Return the data below exactly, but only from the line containing "obtain ⟨w, off, l, rfl⟩" through the line containing "h, by omega⟩", with both of those lines included.

* [AVAILABLE RECORDS]:
'''

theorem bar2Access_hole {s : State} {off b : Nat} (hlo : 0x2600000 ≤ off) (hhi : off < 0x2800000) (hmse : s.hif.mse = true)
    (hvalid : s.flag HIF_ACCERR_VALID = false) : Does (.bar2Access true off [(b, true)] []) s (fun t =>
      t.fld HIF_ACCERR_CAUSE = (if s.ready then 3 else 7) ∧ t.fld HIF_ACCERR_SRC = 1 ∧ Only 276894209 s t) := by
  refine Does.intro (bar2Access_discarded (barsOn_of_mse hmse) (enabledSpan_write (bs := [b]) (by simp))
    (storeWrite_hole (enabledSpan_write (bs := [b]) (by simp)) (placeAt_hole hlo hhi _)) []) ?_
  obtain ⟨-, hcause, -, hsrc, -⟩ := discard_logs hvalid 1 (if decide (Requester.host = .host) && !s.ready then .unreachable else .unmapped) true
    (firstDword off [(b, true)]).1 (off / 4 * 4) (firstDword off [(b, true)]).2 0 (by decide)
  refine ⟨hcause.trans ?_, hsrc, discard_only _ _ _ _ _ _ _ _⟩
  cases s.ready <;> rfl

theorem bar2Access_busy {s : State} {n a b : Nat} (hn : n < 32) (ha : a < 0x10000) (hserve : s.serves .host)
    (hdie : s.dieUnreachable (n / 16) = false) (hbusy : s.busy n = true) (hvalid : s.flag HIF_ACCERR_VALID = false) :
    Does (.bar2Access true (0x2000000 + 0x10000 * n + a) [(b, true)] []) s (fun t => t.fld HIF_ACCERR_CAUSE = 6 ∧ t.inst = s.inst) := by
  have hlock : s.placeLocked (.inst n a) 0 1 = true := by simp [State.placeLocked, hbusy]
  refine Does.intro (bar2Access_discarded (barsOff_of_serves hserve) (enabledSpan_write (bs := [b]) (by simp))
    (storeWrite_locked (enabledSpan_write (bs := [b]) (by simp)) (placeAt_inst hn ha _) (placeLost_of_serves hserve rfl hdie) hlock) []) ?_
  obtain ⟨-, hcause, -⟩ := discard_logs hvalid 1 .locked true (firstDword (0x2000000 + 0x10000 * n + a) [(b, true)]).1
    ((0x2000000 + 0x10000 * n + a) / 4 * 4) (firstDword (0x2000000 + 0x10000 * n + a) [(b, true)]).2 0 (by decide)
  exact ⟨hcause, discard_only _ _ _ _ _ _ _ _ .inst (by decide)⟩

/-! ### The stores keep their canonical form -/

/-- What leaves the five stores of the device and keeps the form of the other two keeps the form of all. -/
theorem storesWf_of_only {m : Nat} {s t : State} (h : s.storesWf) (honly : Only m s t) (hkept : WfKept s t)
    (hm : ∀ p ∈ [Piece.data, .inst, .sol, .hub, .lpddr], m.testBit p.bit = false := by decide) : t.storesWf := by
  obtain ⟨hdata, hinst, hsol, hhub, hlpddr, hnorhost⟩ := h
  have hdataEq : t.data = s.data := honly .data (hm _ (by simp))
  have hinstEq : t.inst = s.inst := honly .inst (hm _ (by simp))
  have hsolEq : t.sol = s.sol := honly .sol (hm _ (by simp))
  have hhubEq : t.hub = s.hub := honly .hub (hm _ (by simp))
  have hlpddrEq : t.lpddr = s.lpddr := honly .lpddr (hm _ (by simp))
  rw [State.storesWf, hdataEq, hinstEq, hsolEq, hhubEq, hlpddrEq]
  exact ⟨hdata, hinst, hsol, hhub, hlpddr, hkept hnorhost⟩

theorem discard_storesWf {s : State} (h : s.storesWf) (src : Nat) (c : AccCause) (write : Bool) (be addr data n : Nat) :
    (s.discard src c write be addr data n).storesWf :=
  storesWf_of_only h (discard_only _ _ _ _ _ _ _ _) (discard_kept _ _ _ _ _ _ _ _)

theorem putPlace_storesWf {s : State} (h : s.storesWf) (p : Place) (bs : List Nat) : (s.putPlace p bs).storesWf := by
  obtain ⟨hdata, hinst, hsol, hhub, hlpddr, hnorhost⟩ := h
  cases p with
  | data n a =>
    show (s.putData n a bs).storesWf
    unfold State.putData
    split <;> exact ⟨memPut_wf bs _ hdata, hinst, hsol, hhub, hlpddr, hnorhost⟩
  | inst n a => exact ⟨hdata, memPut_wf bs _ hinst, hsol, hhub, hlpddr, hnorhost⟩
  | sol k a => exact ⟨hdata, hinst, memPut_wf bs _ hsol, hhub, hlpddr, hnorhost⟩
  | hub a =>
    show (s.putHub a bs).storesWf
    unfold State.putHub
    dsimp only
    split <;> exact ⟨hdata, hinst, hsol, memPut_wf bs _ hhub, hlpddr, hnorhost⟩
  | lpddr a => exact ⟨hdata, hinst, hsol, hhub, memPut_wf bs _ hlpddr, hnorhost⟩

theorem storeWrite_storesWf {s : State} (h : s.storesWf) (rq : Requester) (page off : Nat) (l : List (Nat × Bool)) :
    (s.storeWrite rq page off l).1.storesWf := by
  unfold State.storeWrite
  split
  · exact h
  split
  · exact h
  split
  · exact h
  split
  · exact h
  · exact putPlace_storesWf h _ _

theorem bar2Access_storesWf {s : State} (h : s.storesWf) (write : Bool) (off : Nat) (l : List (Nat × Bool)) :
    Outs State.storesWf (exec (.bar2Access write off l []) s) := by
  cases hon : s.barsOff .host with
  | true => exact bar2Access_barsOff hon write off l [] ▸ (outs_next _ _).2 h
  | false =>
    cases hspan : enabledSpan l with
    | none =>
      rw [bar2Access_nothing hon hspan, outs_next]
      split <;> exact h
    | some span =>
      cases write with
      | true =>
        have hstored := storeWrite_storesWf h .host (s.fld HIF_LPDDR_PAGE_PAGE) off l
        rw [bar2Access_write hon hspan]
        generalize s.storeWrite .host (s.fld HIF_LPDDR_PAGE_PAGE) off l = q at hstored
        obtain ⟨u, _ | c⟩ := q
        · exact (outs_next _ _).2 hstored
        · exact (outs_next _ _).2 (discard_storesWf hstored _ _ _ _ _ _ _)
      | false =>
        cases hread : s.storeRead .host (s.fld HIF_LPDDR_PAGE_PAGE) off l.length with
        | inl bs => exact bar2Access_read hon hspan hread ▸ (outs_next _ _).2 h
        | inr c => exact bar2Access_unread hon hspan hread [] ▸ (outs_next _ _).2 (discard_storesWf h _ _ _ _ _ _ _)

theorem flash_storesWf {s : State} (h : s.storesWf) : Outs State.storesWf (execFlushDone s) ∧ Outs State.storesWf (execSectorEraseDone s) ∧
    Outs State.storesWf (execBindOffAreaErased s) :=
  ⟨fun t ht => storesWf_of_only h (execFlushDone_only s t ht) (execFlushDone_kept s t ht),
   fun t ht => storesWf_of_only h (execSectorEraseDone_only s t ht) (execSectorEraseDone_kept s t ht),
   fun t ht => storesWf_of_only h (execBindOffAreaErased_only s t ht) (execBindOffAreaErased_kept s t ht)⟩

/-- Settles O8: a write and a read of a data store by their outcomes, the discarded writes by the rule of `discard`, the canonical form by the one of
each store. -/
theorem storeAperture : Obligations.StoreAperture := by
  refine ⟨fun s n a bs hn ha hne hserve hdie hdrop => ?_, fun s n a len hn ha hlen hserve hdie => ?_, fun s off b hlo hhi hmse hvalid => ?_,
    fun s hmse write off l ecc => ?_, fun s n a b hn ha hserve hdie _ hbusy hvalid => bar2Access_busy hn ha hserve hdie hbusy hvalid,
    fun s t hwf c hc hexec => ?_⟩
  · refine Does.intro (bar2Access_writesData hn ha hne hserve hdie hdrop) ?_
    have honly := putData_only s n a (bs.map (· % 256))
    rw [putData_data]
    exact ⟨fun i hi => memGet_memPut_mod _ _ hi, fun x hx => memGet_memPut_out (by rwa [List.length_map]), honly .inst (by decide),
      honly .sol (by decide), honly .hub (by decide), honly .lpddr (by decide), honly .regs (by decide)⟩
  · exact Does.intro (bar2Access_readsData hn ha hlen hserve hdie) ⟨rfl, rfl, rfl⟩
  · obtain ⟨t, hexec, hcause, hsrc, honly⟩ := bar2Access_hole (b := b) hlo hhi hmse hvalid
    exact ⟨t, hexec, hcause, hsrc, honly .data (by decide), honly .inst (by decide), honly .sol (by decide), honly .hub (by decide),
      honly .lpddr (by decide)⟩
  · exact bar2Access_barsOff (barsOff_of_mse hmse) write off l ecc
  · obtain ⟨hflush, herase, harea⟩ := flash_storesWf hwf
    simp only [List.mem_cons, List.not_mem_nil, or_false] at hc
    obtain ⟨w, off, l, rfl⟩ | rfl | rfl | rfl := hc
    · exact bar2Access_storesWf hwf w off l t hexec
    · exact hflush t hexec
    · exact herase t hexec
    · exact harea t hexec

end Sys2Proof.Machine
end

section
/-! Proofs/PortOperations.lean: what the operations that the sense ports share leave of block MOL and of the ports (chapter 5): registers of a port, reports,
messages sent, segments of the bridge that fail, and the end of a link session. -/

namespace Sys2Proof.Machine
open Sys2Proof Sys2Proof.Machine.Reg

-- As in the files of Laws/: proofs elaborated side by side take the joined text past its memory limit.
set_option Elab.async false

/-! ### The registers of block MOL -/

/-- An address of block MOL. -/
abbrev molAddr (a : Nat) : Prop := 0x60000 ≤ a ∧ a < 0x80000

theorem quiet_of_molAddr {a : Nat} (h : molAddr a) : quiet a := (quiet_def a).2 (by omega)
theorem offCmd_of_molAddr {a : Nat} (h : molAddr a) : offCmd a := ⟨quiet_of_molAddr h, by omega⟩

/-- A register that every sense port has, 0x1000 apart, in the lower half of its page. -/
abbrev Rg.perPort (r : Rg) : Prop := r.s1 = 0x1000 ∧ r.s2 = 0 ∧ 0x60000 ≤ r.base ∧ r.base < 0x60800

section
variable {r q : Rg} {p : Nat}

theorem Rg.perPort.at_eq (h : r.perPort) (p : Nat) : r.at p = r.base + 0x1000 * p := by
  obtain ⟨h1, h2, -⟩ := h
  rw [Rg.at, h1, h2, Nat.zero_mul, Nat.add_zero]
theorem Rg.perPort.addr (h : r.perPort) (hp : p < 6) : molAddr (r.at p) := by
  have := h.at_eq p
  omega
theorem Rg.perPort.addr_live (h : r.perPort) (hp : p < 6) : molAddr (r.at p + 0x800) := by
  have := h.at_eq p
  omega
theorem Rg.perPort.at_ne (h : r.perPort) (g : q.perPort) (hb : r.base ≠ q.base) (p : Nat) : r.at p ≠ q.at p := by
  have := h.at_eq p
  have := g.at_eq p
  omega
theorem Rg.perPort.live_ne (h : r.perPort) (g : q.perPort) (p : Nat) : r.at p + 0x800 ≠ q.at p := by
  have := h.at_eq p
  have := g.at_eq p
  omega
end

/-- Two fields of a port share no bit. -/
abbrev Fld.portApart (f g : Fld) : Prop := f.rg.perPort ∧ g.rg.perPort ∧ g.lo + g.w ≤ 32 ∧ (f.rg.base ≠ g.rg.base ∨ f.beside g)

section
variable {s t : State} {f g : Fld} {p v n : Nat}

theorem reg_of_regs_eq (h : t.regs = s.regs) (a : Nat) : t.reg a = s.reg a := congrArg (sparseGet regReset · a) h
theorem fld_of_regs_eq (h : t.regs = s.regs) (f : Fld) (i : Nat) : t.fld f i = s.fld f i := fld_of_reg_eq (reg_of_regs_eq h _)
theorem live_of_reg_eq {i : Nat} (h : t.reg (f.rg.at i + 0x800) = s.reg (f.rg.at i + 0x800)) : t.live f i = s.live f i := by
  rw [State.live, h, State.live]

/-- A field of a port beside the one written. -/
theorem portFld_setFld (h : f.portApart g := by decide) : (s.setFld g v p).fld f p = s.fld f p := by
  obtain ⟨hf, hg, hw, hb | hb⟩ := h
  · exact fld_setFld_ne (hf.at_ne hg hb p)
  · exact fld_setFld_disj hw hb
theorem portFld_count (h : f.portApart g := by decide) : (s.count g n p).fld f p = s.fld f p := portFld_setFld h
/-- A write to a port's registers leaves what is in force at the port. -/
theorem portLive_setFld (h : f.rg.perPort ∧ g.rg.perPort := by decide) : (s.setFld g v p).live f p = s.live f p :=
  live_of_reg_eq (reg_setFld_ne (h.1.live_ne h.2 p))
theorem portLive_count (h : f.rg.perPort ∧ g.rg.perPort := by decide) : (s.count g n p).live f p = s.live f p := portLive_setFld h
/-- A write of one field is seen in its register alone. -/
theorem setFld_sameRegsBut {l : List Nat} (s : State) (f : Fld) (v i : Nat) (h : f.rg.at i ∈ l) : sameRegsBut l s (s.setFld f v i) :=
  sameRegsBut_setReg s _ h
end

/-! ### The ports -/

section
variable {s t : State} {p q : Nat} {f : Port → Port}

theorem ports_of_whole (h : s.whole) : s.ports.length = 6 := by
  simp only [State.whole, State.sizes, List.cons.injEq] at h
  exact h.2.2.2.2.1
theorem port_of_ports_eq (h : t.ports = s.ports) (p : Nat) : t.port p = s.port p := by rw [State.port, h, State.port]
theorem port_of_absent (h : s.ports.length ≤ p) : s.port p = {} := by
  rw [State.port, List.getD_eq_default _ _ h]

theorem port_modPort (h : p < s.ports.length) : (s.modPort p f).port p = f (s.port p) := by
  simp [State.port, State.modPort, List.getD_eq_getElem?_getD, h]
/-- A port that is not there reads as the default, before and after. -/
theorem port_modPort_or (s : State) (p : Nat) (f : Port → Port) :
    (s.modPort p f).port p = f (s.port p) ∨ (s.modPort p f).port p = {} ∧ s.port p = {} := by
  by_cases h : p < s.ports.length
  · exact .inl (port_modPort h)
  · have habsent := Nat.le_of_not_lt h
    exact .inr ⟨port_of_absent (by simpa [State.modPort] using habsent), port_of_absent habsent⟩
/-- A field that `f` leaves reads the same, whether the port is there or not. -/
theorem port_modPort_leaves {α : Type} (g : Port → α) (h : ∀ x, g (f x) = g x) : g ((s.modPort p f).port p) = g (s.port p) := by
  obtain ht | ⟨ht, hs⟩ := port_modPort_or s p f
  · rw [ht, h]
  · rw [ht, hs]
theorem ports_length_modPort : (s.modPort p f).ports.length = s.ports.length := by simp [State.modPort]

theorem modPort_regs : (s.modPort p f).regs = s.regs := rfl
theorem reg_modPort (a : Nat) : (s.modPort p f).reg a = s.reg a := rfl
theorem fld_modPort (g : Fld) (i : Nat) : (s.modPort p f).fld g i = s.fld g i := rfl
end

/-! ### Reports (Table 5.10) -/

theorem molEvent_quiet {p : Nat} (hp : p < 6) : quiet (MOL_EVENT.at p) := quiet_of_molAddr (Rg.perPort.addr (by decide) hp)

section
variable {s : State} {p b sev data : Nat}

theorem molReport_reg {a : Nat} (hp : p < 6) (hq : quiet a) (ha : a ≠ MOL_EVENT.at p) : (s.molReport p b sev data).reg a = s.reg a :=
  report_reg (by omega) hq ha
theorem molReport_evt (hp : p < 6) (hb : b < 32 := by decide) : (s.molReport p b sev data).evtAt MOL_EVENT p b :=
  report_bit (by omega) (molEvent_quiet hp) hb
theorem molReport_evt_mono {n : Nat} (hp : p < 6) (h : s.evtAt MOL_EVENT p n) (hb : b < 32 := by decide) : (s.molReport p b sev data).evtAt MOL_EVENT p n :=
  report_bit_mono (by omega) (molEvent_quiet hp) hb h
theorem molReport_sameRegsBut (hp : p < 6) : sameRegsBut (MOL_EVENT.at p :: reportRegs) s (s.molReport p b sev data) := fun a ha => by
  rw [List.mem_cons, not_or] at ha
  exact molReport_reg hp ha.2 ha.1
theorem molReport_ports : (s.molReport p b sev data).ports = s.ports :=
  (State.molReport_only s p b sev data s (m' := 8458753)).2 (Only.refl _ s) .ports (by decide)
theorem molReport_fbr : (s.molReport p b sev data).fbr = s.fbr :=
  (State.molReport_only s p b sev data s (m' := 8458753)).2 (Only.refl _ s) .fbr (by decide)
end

'''
'''

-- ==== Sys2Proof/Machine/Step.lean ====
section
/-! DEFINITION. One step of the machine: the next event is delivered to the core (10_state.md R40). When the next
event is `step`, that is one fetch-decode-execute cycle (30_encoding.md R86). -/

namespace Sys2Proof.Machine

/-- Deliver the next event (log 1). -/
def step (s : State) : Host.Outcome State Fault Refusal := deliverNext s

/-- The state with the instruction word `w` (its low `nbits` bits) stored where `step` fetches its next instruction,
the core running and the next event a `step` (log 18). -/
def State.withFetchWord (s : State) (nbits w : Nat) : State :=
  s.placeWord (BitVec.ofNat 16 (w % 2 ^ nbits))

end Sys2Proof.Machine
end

'''

* [RESPONSE]:
    obtain ⟨w, off, l, rfl⟩ | rfl | rfl | rfl := hc
    · exact bar2Access_storesWf hwf w off l t hexec
    · exact hflush t hexec
    · exact herase t hexec
    · exact harea t hexec

end Sys2Proof.Machine
end

section
/-! Proofs/PortOperations.lean: what the operations that the sense ports share leave of block MOL and of the ports (chapter 5): registers of a port, reports,
messages sent, segments of the bridge that fail, and the end of a link session. -/

namespace Sys2Proof.Machine
open Sys2Proof Sys2Proof.Machine.Reg

-- As in the files of Laws/: proofs elaborated side by side take the joined text past its memory limit.
set_option Elab.async false

/-! ### The registers of block MOL -/

/-- An address of block MOL. -/
abbrev molAddr (a : Nat) : Prop := 0x60000 ≤ a ∧ a < 0x80000

theorem quiet_of_molAddr {a : Nat} (h : molAddr a) : quiet a := (quiet_def a).2 (by omega)
theorem offCmd_of_molAddr {a : Nat} (h : molAddr a) : offCmd a := ⟨quiet_of_molAddr h, by omega⟩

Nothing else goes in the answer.